■ **Exercise objective**: Check each line below for "natAbs" and say how many have it, with no other words.
Material shown Start Marker
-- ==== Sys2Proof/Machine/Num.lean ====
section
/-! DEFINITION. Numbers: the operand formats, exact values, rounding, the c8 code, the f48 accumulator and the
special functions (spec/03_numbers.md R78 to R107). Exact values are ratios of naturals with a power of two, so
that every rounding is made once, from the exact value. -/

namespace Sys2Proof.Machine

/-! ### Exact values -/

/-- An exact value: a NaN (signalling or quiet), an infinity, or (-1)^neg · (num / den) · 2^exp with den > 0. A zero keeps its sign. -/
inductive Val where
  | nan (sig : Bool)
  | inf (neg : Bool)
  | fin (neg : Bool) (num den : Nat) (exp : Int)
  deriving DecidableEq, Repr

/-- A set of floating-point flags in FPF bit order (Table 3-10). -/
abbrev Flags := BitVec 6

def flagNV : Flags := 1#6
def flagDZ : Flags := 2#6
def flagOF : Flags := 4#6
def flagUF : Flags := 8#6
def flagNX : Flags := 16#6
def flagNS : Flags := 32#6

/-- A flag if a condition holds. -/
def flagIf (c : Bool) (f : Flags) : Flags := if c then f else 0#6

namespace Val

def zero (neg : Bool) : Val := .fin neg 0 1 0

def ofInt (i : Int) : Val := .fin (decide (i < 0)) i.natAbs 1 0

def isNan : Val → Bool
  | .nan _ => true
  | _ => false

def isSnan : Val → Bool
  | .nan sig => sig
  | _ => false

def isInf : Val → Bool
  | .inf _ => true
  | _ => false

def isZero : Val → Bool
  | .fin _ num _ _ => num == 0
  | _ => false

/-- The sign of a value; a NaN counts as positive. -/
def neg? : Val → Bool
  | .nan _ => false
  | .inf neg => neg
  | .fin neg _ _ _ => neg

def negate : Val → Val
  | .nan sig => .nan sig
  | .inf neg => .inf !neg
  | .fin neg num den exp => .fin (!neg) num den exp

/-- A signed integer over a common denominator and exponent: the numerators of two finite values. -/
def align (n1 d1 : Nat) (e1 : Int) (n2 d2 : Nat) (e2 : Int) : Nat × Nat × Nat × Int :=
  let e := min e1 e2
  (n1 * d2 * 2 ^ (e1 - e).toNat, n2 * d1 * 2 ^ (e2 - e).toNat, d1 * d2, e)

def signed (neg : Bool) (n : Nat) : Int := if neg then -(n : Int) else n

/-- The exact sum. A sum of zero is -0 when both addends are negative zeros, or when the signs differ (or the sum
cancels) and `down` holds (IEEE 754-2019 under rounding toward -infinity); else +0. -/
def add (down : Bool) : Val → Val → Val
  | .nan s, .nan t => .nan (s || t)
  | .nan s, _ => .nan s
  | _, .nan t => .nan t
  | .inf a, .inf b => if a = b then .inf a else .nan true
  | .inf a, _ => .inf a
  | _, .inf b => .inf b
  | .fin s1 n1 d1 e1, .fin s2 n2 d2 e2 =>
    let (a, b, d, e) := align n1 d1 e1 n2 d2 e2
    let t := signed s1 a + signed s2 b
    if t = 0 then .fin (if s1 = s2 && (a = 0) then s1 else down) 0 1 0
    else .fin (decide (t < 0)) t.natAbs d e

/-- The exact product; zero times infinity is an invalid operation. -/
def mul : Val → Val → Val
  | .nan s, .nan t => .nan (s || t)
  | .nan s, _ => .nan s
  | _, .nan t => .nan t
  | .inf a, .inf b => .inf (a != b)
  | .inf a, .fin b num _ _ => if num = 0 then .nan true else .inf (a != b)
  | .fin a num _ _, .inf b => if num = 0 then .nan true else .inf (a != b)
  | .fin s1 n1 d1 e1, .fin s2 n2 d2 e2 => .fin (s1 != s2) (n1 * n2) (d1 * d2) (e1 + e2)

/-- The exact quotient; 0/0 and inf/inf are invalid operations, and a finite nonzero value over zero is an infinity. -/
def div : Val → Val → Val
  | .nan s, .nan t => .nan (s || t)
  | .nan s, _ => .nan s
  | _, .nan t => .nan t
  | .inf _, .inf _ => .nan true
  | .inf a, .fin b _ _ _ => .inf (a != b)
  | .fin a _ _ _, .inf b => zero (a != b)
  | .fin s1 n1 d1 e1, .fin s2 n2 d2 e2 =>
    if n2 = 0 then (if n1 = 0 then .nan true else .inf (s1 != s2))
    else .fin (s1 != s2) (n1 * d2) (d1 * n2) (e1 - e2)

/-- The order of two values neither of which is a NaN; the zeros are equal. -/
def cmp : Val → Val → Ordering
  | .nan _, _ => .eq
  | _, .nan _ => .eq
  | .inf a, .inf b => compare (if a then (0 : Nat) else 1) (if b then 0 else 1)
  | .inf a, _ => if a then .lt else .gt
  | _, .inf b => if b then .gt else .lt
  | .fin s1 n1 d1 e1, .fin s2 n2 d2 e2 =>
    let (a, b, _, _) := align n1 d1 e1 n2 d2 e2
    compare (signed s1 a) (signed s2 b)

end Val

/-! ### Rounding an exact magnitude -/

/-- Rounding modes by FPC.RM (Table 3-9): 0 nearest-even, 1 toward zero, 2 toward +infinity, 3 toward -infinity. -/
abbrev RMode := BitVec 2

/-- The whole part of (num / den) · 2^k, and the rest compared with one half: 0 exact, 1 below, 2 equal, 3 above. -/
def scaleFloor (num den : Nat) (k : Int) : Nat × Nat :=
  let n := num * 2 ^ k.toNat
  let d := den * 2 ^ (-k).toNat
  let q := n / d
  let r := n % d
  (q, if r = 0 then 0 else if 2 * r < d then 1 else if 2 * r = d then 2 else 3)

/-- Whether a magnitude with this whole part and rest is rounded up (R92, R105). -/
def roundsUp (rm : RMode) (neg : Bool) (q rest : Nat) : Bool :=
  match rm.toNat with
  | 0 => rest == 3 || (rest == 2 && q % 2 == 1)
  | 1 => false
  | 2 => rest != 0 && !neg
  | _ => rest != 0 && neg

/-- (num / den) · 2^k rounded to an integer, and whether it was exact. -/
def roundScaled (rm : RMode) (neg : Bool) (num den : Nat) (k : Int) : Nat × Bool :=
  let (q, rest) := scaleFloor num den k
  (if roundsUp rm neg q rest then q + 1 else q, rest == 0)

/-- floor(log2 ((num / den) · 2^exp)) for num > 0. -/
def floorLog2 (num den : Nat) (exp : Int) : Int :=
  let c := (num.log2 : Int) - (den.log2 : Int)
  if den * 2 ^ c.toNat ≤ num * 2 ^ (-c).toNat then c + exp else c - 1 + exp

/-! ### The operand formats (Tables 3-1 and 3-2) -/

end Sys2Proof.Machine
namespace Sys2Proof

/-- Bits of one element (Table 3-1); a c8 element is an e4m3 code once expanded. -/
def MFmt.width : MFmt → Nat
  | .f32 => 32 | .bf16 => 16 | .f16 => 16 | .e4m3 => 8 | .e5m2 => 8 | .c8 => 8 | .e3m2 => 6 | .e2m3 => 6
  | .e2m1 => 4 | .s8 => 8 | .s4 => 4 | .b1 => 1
Material shown End Marker
■ **Result of the task**: 2